-- ==== Sys2Proof/Machine/Queueing.lean ====
section
/-! DEFINITION. How a checked request joins the scheduler: its unit kind, its staging tiles and the virtual times
(spec/05 R198, R199; spec/06 R226). -/

namespace Sys2Proof.Machine

/-- The request waits for a unit or holds one. -/
def Req.active (r : Req) : Bool := r.phase == .waitPlace || r.phase == .waitGrant || !r.units.isEmpty

/-- A partition holds an active request of a kind other than `rid`. -/
def State.activePart (s : State) (k : UnitKind) (p rid : Nat) : Bool :=
  s.reqs.any (fun r => r.1 != rid && r.2.kind == some k && r.2.part == p && r.2.owner == .queue && r.2.active)

/-- A queue holds an active request of a kind other than `rid`. -/
def State.activeQueue (s : State) (k : UnitKind) (p q rid : Nat) : Bool :=
  s.reqs.any (fun r => r.1 != rid && r.2.kind == some k && r.2.part == p && r.2.qid == q && r.2.owner == .queue && r.2.active)

/-- The least of some virtual times. -/
def vtLeast : List (Nat × Nat) → Option (Nat × Nat)
  | [] => none
  | v :: vs =>
    match vtLeast vs with
    | some w => some (if vtLt w v then w else v)
    | none => some v

/-- A virtual time raised to the least of others. -/
def vtRaise (v : Nat × Nat) (others : List (Nat × Nat)) : Nat × Nat :=
  match vtLeast others with
  | some w => if vtLt v w then w else v
  | none => v

/-- The virtual times of the partitions active for a kind, one partition apart. -/
def State.partVts (s : State) (k : UnitKind) (p rid : Nat) : List (Nat × Nat) :=
  (s.parts.filter (fun x => x.1 != p && s.activePart k x.1 rid)).map (fun x => vtOf x.2.vt k)

/-- The virtual times of a partition's queues active for a kind, one queue apart. -/
def State.queueVts (s : State) (k : UnitKind) (p q rid : Nat) : List (Nat × Nat) :=
  ((s.part p).elim [] (fun x => x.queues.filter (fun y => y.1 != q && s.activeQueue k p y.1 rid))).map (fun y => vtOf y.2.vt k)

/-- A partition and a queue that gain their first active request of a kind have their virtual times raised (R199). -/
def State.raiseV (s : State) (k : UnitKind) (p q rid : Nat) : State :=
  let t := if s.activePart k p rid then s
    else s.updPart p (fun x => { x with vt := vtSet x.vt k (vtRaise (vtOf x.vt k) (s.partVts k p rid)) })
  if t.activeQueue k p q rid then t
  else t.updQueue p q (fun x => { x with vt := vtSet x.vt k (vtRaise (vtOf x.vt k) (t.queueVts k p q rid)) })

/-- The request joins the requests that wait for a unit. -/
def State.toPlace (s : State) (rid : Nat) : State :=
  match s.req rid with
  | none => s
  | some r =>
    let t := r.kind.elim s (fun k => s.raiseV k r.part r.qid rid)
    (t.updReq rid (fun x => { x with phase := .waitPlace })).bump

/-- The waits of R219 steps 1 to 6 are over: the request waits for staging tiles, or for a unit. -/
def State.enqueue (s : State) (rid : Nat) : State :=
  match s.req rid with
  | none => s
  | some r =>
    if r.stagingNeed = 0 then s.toPlace rid
    else (s.updReq rid (fun x => { x with phase := .waitStaging, waitSeq := s.nextId })).bump

/-- The waiting request whose staging tiles come next: by class, then by the order in which they began to wait; one held
back by an earlier request of its partition and class, or for want of tiles, is passed over (R226). -/
def State.stagingPick (s : State) : Option (Nat × Req) :=
  let waits := s.reqs.filter (fun r => r.2.phase == .waitStaging)
  let heads := waits.filter (fun r =>
    waits.all (fun o => o.2.part != r.2.part || o.2.cls != r.2.cls || decide (r.2.waitSeq ≤ o.2.waitSeq)))
  let fits := heads.filter (fun r =>
    decide (s.stagingOf r.2.part + r.2.stagingNeed ≤ 16384) && decide (s.stagingUsed + r.2.stagingNeed ≤ s.stagingPool))
  fits.find? (fun r => fits.all (fun o =>
    decide (r.2.cls < o.2.cls) || (r.2.cls == o.2.cls && decide (r.2.waitSeq ≤ o.2.waitSeq))))

/-- The global slots that a request uses still hold the keys of its admission (R25, R262 check 7). KEK slots are 4608 + p. -/
def State.keyIdOf (s : State) (g : Nat) : Nat :=
  if 4608 ≤ g then (Store.find s.hw.keks (g - 4608)).elim 0 (fun k => leNat k + 1) else (s.slot g).keyId

/-- The material of a global slot or KEK. -/
def State.matOf (s : State) (g : Nat) : Bytes :=
  if 4608 ≤ g then (Store.find s.hw.keks (g - 4608)).getD [] else (s.slot g).mat

/-- Record the slots that a request uses, with the keys they hold now. -/
def State.useKeys (s : State) (rid : Nat) (gs : List Nat) : State :=
  s.updReq rid (fun r => { r with keys := gs.map (fun g => (g, s.keyIdOf g)) })

/-- The keys of admission are still in place. -/
def State.keysSame (s : State) (r : Req) : Bool := r.keys.all (fun k => s.keyIdOf k.1 == k.2 && k.2 != 0)

/-! ### Checks of an entry -/

/-- A check's failure: status and DETAIL. -/
abbrev Failure := Option (Nat × Nat)

/-- The first failure of a list of checks. -/
def firstFail : List Failure → Failure
  | [] => none
  | some f :: _ => some f
  | none :: r => firstFail r

/-- A check that fails with a status and DETAIL unless a condition holds. -/
def must (ok : Bool) (st detail : Nat) : Failure := if ok then none else some (st, detail)

/-- The local slot holds a key that is not retired; its tile checks hold (R209 checks 1 and 2, R507). -/
def State.slotHolds (s : State) (part loc : Nat) : Failure :=
  match s.gslot part loc with
  | none => some (St.keySlotInvalid, 0x01)
  | some g =>
    let x := s.slot g
    firstFail [must (s.slotIn part loc) St.keySlotInvalid 0x01,
      must (x.st == .valid || x.st == .noHistory) St.keySlotInvalid 0x02,
      must (!x.bad) St.tileCheck 0x04]

/-- The global slot of a local one; 0 when there is none. -/
def State.gOf (s : State) (part loc : Nat) : Nat := (s.gslot part loc).getD 0

/-- The slot checks of R293. -/
def State.hmacSlot (s : State) (part loc : Nat) : Failure :=
  let a := (s.slot (s.gOf part loc)).attr
  firstFail [s.slotHolds part loc,
    must (a.alg == 7 && decide (16 ≤ a.len ∧ a.len ≤ 64)) St.keyPolicy 0x02,
    must (KeyAttr.can a useMac) St.keyPolicy 0x01,
    must (!a.ledger) St.keyPolicy 0x05]

end Sys2Proof.Machine
end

++++++++++++++++++++

◆ **Work item**
Retype the listing from above, matching it exactly.

◆ **Final answer**
-- ==== Sys2Proof/Machine/Queueing.lean ====
section
/-! DEFINITION. How a checked request joins the scheduler: its unit kind, its staging tiles and the virtual times
(spec/05 R198, R199; spec/06 R226). -/

namespace Sys2Proof.Machine

/-- The request waits for a unit or holds one. -/
def Req.active (r : Req) : Bool := r.phase == .waitPlace || r.phase == .waitGrant || !r.units.isEmpty

/-- A partition holds an active request of a kind other than `rid`. -/
def State.activePart (s : State) (k : UnitKind) (p rid : Nat) : Bool :=
  s.reqs.any (fun r => r.1 != rid && r.2.kind == some k && r.2.part == p && r.2.owner == .queue && r.2.active)

/-- A queue holds an active request of a kind other than `rid`. -/
def State.activeQueue (s : State) (k : UnitKind) (p q rid : Nat) : Bool :=
  s.reqs.any (fun r => r.1 != rid && r.2.kind == some k && r.2.part == p && r.2.qid == q && r.2.owner == .queue && r.2.active)

/-- The least of some virtual times. -/
def vtLeast : List (Nat × Nat) → Option (Nat × Nat)
  | [] => none
  | v :: vs =>
    match vtLeast vs with
    | some w => some (if vtLt w v then w else v)
    | none => some v

/-- A virtual time raised to the least of others. -/
def vtRaise (v : Nat × Nat) (others : List (Nat × Nat)) : Nat × Nat :=
  match vtLeast others with
  | some w => if vtLt v w then w else v
  | none => v

/-- The virtual times of the partitions active for a kind, one partition apart. -/
def State.partVts (s : State) (k : UnitKind) (p rid : Nat) : List (Nat × Nat) :=
  (s.parts.filter (fun x => x.1 != p && s.activePart k x.1 rid)).map (fun x => vtOf x.2.vt k)

/-- The virtual times of a partition's queues active for a kind, one queue apart. -/
def State.queueVts (s : State) (k : UnitKind) (p q rid : Nat) : List (Nat × Nat) :=
  ((s.part p).elim [] (fun x => x.queues.filter (fun y => y.1 != q && s.activeQueue k p y.1 rid))).map (fun y => vtOf y.2.vt k)

/-- A partition and a queue that gain their first active request of a kind have their virtual times raised (R199). -/
def State.raiseV (s : State) (k : UnitKind) (p q rid : Nat) : State :=
  let t := if s.activePart k p rid then s
    else s.updPart p (fun x => { x with vt := vtSet x.vt k (vtRaise (vtOf x.vt k) (s.partVts k p rid)) })
  if t.activeQueue k p q rid then t
  else t.updQueue p q (fun x => { x with vt := vtSet x.vt k (vtRaise (vtOf x.vt k) (t.queueVts k p q rid)) })

/-- The request joins the requests that wait for a unit. -/
def State.toPlace (s : State) (rid : Nat) : State :=
  match s.req rid with
  | none => s
  | some r =>
    let t := r.kind.elim s (fun k => s.raiseV k r.part r.qid rid)
    (t.updReq rid (fun x => { x with phase := .waitPlace })).bump

/-- The waits of R219 steps 1 to 6 are over: the request waits for staging tiles, or for a unit. -/
def State.enqueue (s : State) (rid : Nat) : State :=
  match s.req rid with
  | none => s
  | some r =>
    if r.stagingNeed = 0 then s.toPlace rid
    else (s.updReq rid (fun x => { x with phase := .waitStaging, waitSeq := s.nextId })).bump

/-- The waiting request whose staging tiles come next: by class, then by the order in which they began to wait; one held
back by an earlier request of its partition and class, or for want of tiles, is passed over (R226). -/
def State.stagingPick (s : State) : Option (Nat × Req) :=
  let waits := s.reqs.filter (fun r => r.2.phase == .waitStaging)
  let heads := waits.filter (fun r =>
    waits.all (fun o => o.2.part != r.2.part || o.2.cls != r.2.cls || decide (r.2.waitSeq ≤ o.2.waitSeq)))
  let fits := heads.filter (fun r =>
    decide (s.stagingOf r.2.part + r.2.stagingNeed ≤ 16384) && decide (s.stagingUsed + r.2.stagingNeed ≤ s.stagingPool))
  fits.find? (fun r => fits.all (fun o =>
    decide (r.2.cls < o.2.cls) || (r.2.cls == o.2.cls && decide (r.2.waitSeq ≤ o.2.waitSeq))))

/-- The global slots that a request uses still hold the keys of its admission (R25, R262 check 7). KEK slots are 4608 + p. -/
def State.keyIdOf (s : State) (g : Nat) : Nat :=
  if 4608 ≤ g then (Store.find s.hw.keks (g - 4608)).elim 0 (fun k => leNat k + 1) else (s.slot g).keyId

/-- The material of a global slot or KEK. -/
def State.matOf (s : State) (g : Nat) : Bytes :=
  if 4608 ≤ g then (Store.find s.hw.keks (g - 4608)).getD [] else (s.slot g).mat

/-- Record the slots that a request uses, with the keys they hold now. -/
def State.useKeys (s : State) (rid : Nat) (gs : List Nat) : State :=
  s.updReq rid (fun r => { r with keys := gs.map (fun g => (g, s.keyIdOf g)) })

/-- The keys of admission are still in place. -/
def State.keysSame (s : State) (r : Req) : Bool := r.keys.all (fun k => s.keyIdOf k.1 == k.2 && k.2 != 0)

/-! ### Checks of an entry -/

/-- A check's failure: status and DETAIL. -/
abbrev Failure := Option (Nat × Nat)

/-- The first failure of a list of checks. -/
def firstFail : List Failure → Failure
  | [] => none
  | some f :: _ => some f
  | none :: r => firstFail r

/-- A check that fails with a status and DETAIL unless a condition holds. -/
def must (ok : Bool) (st detail : Nat) : Failure := if ok then none else some (st, detail)

/-- The local slot holds a key that is not retired; its tile checks hold (R209 checks 1 and 2, R507). -/
def State.slotHolds (s : State) (part loc : Nat) : Failure :=
  match s.gslot part loc with
  | none => some (St.keySlotInvalid, 0x01)
  | some g =>
    let x := s.slot g
    firstFail [must (s.slotIn part loc) St.keySlotInvalid 0x01,
      must (x.st == .valid || x.st == .noHistory) St.keySlotInvalid 0x02,
      must (!x.bad) St.tileCheck 0x04]

/-- The global slot of a local one; 0 when there is none. -/
def State.gOf (s : State) (part loc : Nat) : Nat := (s.gslot part loc).getD 0

/-- The slot checks of R293. -/
def State.hmacSlot (s : State) (part loc : Nat) : Failure :=
  let a := (s.slot (s.gOf part loc)).attr
  firstFail [s.slotHolds part loc,
    must (a.alg == 7 && decide (16 ≤ a.len ∧ a.len ≤ 64)) St.keyPolicy 0x02,
    must (KeyAttr.can a useMac) St.keyPolicy 0x01,
    must (!a.ledger) St.keyPolicy 0x05]

end Sys2Proof.Machine
end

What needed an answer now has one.